DailyDeals.com offers a slightly new twist on the increasingly played out daily deals concept, offering consumers discounts from online-only vendors like Zazzle.com and Novica.com. DailyDeals.com’s CEO Steve Schaffer wants to take advantage of online-only daily deals by integrating them with social commerce. Just because a consumer’s friends online are doing it doesn’t mean they’re going to do it with them, online.
Three Approaches to a Very, Very Crowded Daily Deals Space
Daily deals fatigue is here. Google Offers launched an Android app. LivingSocial has a mobile app, and Groupon’s Groupon Now seeks to rope in casual city browsers who are looking for deals on the fly. Amazon’s daily deals site, Amazon Local, launched this past August. These sites are trying to take a bite out of the hyperlocal market.

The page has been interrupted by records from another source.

/-- Source `src` delivers the result `x` sampled at `inst`: each enabled input on it counts the result and keeps every
2^DEC-th, converted by its factor, in a history of 8,192 (R382 to R384). -/
def Chip.mtrTake (c : Chip) (src : Nat) (inst : Int) (x : Slot) : Chip :=
  forN 2 (fun p c => forN 6 (fun k c =>
    let w := c.rd (R.MTR_IN_SRC p k)
    if fget w F.MTR_IN_SRC_EN = 1 && decide (fget w F.MTR_IN_SRC_SRC = src) then
      let n := nth (c.mport p).dec k 0 + 1
      if n < 2 ^ fget w F.MTR_IN_SRC_DEC then c.updPort p fun m => { m with dec := upd m.dec k fun _ => n }
      else
        let s : MtrSamp := ⟨inst, F64.mul (F64.ofSlot x) (wordVal (c.rd (R.MTR_IN_K p k))), x.stale⟩
        c.updPort p fun m =>
          { m with dec := upd m.dec k fun _ => 0, hist := upd m.hist k fun h => (s :: h).take 8192 }
    else c) c) c

/-- The sample instant `d` CK_PER cycles before now, in units of 2^−48 ns. -/
def Chip.sampleAt (c : Chip) (d : Nat) : Int := (c.time.ht : Int) - (d : Int) * (5 * 2 ^ 47)

/-- CK_PER cycles from the sample instant of an AFE result to its completion (R151, R152): 8 CK_AFE cycles and the group
delay of the filter with decimation `d1`. -/
def afeDelay (lp : Bool) (filt d1 : Nat) : Nat :=
  let per := if lp then 256 else 32
  32 + (if filt = 0 then (36 * d1 - 5) * per / 2 else 5 * (d1 - 1) * per / 2)

/-- CK_PER cycles from the sample instant of an XMD control output to its completion (R174): two CK_SYS cycles and
1.5 × (OSR − 1) bit periods at `mbps` Mb/s, the instant rounded down to a CK_PER edge. -/
def xmdDelay (osr mbps : Nat) : Nat :=
  let q := 3 * (osr - 1) * 400
  let d := 2 * max 1 mbps
  1 + (q + d - 1) / d

/-- The value of a history at instant `t` (R384): whether a pair brackets it, the value and whether a stale result
entered. The history is newest first. -/
def alignAt (t : Int) : List MtrSamp → Option (F64 × Bool)
  | b :: a :: r =>
    if a.inst ≤ t ∧ t ≤ b.inst then
      let f := F64.div (F64.ofInt (t - a.inst)) (F64.ofInt (b.inst - a.inst))
      some (F64.add a.v (F64.mul (F64.sub b.v a.v) f), a.stale || b.stale)
    else alignAt t (a :: r)
  | _ => none

/-- The kept result nearest to instant `t`. -/
def nearestAt (t : Int) : List MtrSamp → Option MtrSamp
  | [] => none
  | a :: r =>
    match nearestAt t r with
    | none => some a
    | some b => if (a.inst - t).natAbs ≤ (b.inst - t).natAbs then some a else some b

/-- The nominal tick rate in ticks per second (R384, R385). -/
def Chip.mtrRate (c : Chip) (p : Nat) : Nat := 4000 * 2 ^ c.f (R.MTR_CFG p) F.MTR_CFG_RATE

/-- Tm in ns. -/
def Chip.mtrTm (c : Chip) (p : Nat) : Nat := 250000 / 2 ^ c.f (R.MTR_CFG p) F.MTR_CFG_RATE

/-- The value of input `k` of port `p` at instant `t`: the value, whether a stale result entered, and whether the tick
missed. Where no result has been kept at all the spec states no value: it is free (log entry 2, DESIGN CHOICE). -/
def Chip.mtrInput (c : Chip) (p k : Nat) (t : Int) : (F64 × Bool × Bool) × Chip :=
  if !c.is (R.MTR_IN_SRC p k) F.MTR_IN_SRC_EN then ((F64.zero, false, false), c)
  else
    let h := nth (c.mport p).hist k []
    match alignAt t h, nearestAt t h with
    | some (v, s), _ => ((v, s, false), c)
    | none, some a => ((a.v, a.stale, true), c)
    | none, none => let (w, c) := c.freeW; ((wordVal w, false, true), c)

/-- Whether port `p` has a configuration error (R392). -/
def Chip.mtrBad (c : Chip) (p : Nat) : Bool :=
  let ref := c.f (R.MTR_CFG p) F.MTR_CFG_REF
  (List.range 6).any (fun k => c.is (R.MTR_IN_SRC p k) F.MTR_IN_SRC_EN && decide (33 < c.f (R.MTR_IN_SRC p k) F.MTR_IN_SRC_SRC))
    || decide (ref = 3) || !c.is (R.MTR_IN_SRC p ref) F.MTR_IN_SRC_EN
    || decide ((Slot.of (c.rd (R.PQM_P_UDIN p))).m ≤ 0)

/-- RUNNING and CFG_ERR of both ports follow (R392, R393); a port that stops drops the cycle in progress. -/
def Chip.mtrFollow (c : Chip) : Chip :=
  forN 2 (fun p c =>
    let en := c.is (R.MTR_CFG p) F.MTR_CFG_EN
    let bad := en && c.mtrBad p
    let run := en && !bad && c.clockOn && c.mtr.restored
    let c : Chip := (c.flag (R.MTR_STAT p) F.MTR_STAT_CFG_ERR bad).flag (R.MTR_STAT p) F.MTR_STAT_RUNNING run
    if run then c
    else (c.flag (R.MTR_STAT p) F.MTR_STAT_REF_OK false).updPort p fun m =>
      { m with ticks := [], n := 0, low := false, high := false, neg := none, stale := false }) c

/-! ### Power-quality events (R406 to R409) -/

/-- RMS of input `k` over the `n` newest ticks of `l`. -/
def rmsOf (l : List MtrTick) (k n : Nat) : F64 :=
  let xs := (l.take n).reverse.map fun m => nth m.x k F64.zero
  F64.sqrt (F64.div (xs.foldl (fun a x => F64.add a (F64.mul x x)) F64.zero) (F64.ofNat (max 1 xs.length)))

/-- Word `w` of record `r` of port `p` takes `v`. -/
def Chip.pqPut (c : Chip) (p r w v : Nat) : Chip := c.wrN (Key.pq p r w) v

/-- A fraction of UDIN in 2^−14, as W4 holds it. -/
def pqFrac (x : F64) : Nat := min 0xFFFF (F64.nearest (F64.mul x (F64.scaled 1 14))).toNat

/-- The index at which the next record of port `p` is written (R408): from NEXT on, skipping open records. -/
def Chip.pqIndex (c : Chip) (p : Nat) : Nat :=
  let nx := c.f (R.PQM_P_STAT p) F.PQM_P_STAT_NEXT
  (((List.range 64).map fun i => (nx + i) % 64).find? fun i => !c.bit (Key.pq p i 0) 15).getD nx

/-- Kind `e` (0 SAG, 1 SWELL, 2 INTERRUPTION): phases that meet its start condition, whether it starts, whether it ends,
and the extreme of the phases with its phase, for the phase values `u` (R407). -/
def Chip.pqCond (c : Chip) (p e : Nat) (u : List F64) : List Bool × Bool × Bool × F64 × Nat :=
  let th := fun (r : Nat → Nat) x => F64.scaled (c.f (r p) x : Nat) (-14)
  let hy := th R.PQM_P_TH_B F.PQM_P_TH_B_HYST
  let sag := th R.PQM_P_TH_A F.PQM_P_TH_A_SAG_TH
  let swl := th R.PQM_P_TH_A F.PQM_P_TH_A_SWELL_TH
  let int := th R.PQM_P_TH_B F.PQM_P_TH_B_INT_TH
  let best := fun (better : F64 → F64 → Bool) =>
    (List.range 3).foldl (fun b k => if better (nth u k F64.zero) (nth u b F64.zero) then k else b) 0
  match e with
  | 0 =>
    let m := u.map fun x => F64.lt x sag
    let k := best F64.lt
    (m, m.any id, u.all fun x => F64.le (F64.add sag hy) x, nth u k F64.zero, k)
  | 1 =>
    let m := u.map fun x => F64.lt swl x
    let k := best fun a b => F64.lt b a
    (m, m.any id, u.all fun x => F64.le x (F64.sub swl hy), nth u k F64.zero, k)
  | _ =>
    let m := u.map fun x => F64.lt x int
    let k := best F64.lt
    (m, m.all id, u.any fun x => F64.le (F64.add int hy) x, nth u k F64.zero, k)

/-- The phases of a list of flags as a mask. -/
def phaseMask (l : List Bool) : Nat := ((List.range 3).map fun k => b2n (nth l k false) * 2 ^ k).sum

/-- Kind `e` of port `p` at the phase values `u` of herd time `t` (R407, R408). -/
def Chip.pqKind (c : Chip) (p e t : Nat) (u : List F64) : Chip :=
  let (m, starts, ends, x, k) := c.pqCond p e u
  match nth (c.pqp p).opens e none with
  | none =>
    if !starts then c
    else
      let i := c.pqIndex p
      let lost := decide (c.rdN (Key.pq p i 0) % 16 ≠ 0)
      let seq := (c.pqp p).seq
      let c : Chip := if lost then (c.incSat (R.PQM_P_STAT p) F.PQM_P_STAT_OVERWRITES).raise P.PQM 2 else c
      let ws := [seq % 65536 * 2 ^ 16 + 2 ^ 15 + phaseMask m * 2 ^ 12 + k * 2 ^ 10 + (e + 1), t % 2 ^ 32, t / 2 ^ 32, 0,
        pqFrac x, c.time.calSec % 2 ^ 32, 0, 0]
      let c : Chip := forN 8 (fun w c => c.pqPut p i w (ws.getD w 0)) c
      let c : Chip := c.setF (R.PQM_P_STAT p) F.PQM_P_STAT_NEXT ((i + 1) % 64)
      let c : Chip := c.updPq p fun q => { q with
        seq := (q.seq + 1) % 65536, opens := upd q.opens e fun _ => some ⟨i, t, x⟩, dirty := i :: q.dirty.filter (· ≠ i) }
      (c.setBit (R.PQM_P_STAT p) (29 + e) true).raise P.PQM 0
  | some o =>
    let worse := if e = 1 then F64.lt o.ext x else F64.lt x o.ext
    let w0 := c.rdN (Key.pq p o.idx 0)
    let mask := w0 / 2 ^ 12 % 8 ||| phaseMask m
    let c : Chip := c.setF (Key.pq p o.idx 0) ⟨14, 12⟩ mask
    let c : Chip := if worse then (c.setF (Key.pq p o.idx 0) ⟨11, 10⟩ k).pqPut p o.idx 4 (pqFrac x) else c
    let c : Chip := c.updPq p fun q => { q with
      opens := upd q.opens e fun _ => some { o with ext := if worse then x else o.ext },
      dirty := if worse || ends || decide (mask ≠ w0 / 2 ^ 12 % 8) then o.idx :: q.dirty.filter (· ≠ o.idx) else q.dirty }
    if ends then
      let c : Chip := (c.pqPut p o.idx 3 (min 0xFFFFFFFF ((t - o.t) / 1000))).setBit (Key.pq p o.idx 0) 15 false
      let c : Chip := c.updPq p fun q => { q with opens := upd q.opens e fun _ => none }
      (c.setBit (R.PQM_P_STAT p) (29 + e) false).raise P.PQM 1
    else c

/-- Urms(1/2) of port `p` over the `n` ticks that are newest in `l` (R406). -/
def Chip.pqValue (c : Chip) (p : Nat) (l : List MtrTick) (n : Nat) : Chip :=
  if !c.is (R.PQM_P_CFG p) F.PQM_P_CFG_EN then c
  else
    let ud := wordVal (c.rd (R.PQM_P_UDIN p))
    let u := (List.range 3).map fun k => F64.div (rmsOf l k n) ud
    let t := match l with | m :: _ => m.t | [] => 0
    forN 3 (fun e c => c.pqKind p e t u) c

/-! ### Cycles, quantities and energy (R385 to R391) -/

/-- The sum of a list from its first entry on. -/
def sumF (l : List F64) : F64 := l.foldl F64.add F64.zero

/-- X1 of a list of samples (R386): (2/N) Σ x[m] e^(−j2πm/N), real and imaginary part. -/
def fundamental (xs : List F64) : F64 × F64 :=
  let n := xs.length
  let s := (List.range n).foldl (fun (a : F64 × F64) m =>
    let (co, si) := cosSin m n
    let x := nth xs m F64.zero
    (F64.add a.1 (F64.mul x co), F64.sub a.2 (F64.mul x si))) (F64.zero, F64.zero)
  let k := F64.ratio 2 n
  (F64.mul k s.1, F64.mul k s.2)

/-- Register E_j of port `p` gains `d` through its residue (R388), and INT_j follows (R389). -/
def Chip.energy (c : Chip) (p j : Nat) (d : F64) : Chip :=
  let r := F64.add (nth (c.mport p).res j F64.zero) d
  let q := r.floor
  let c : Chip := c.updPort p fun m => { m with res := upd m.res j fun _ => F64.sub r (F64.ofInt q) }
  let e := c.rd64 (R.MTR_E p (2 * j)) + q.toNat
  let c : Chip := (c.wr64 (R.MTR_E p (2 * j)) (e % 2 ^ 64)).wrN (R.MTR_INT p j) (e % 2 ^ 64 / 1000)
  if 2 ^ 64 ≤ e then (c.flag (R.MTR_STAT p) F.MTR_STAT_WRAP true).raise (P.MTR p) 0 else c

/-- The word of a quantity register (R386, R410). -/
def qtyWord (x : F64) : Word := (x.acc.out true (-32)).word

Flash sales sites like Gilt.com, EBay’s Daily Deals and Amazon’s Woot.com offer deals on specific pieces of merchandise.
DailyDeals.com isn’t mobile or even tablet-focused. It is wholly online and social commerce-focused, hoping that consumers will purchase a deal, and share it with their Facebook friends, Twitter followers and other social media buddies.
Wednesday’s deal was $20 for $50 worth of custom folded greeting cards at Zazzle.com.
In October, Facebook began integrating with EBay in yet another attempt to bring social commerce to fruition. Facebook’s Director of Platform and Mobile Marketing, Katie Mitic, claimed that shopping was “inherently social.” Schaffer agrees, “I watch how my wife and friends shop, and it’s all about referrals from friends.” That may be true offline, sure, but online?
DailyDeals.com seems like another accidental conflation of the social graph (“this is who I know”) and the interest graph (“this is what I like”). The social web is still evolving, and for now it’s better to pick one or the other. That’s exactly what DailyDeals.com is not doing.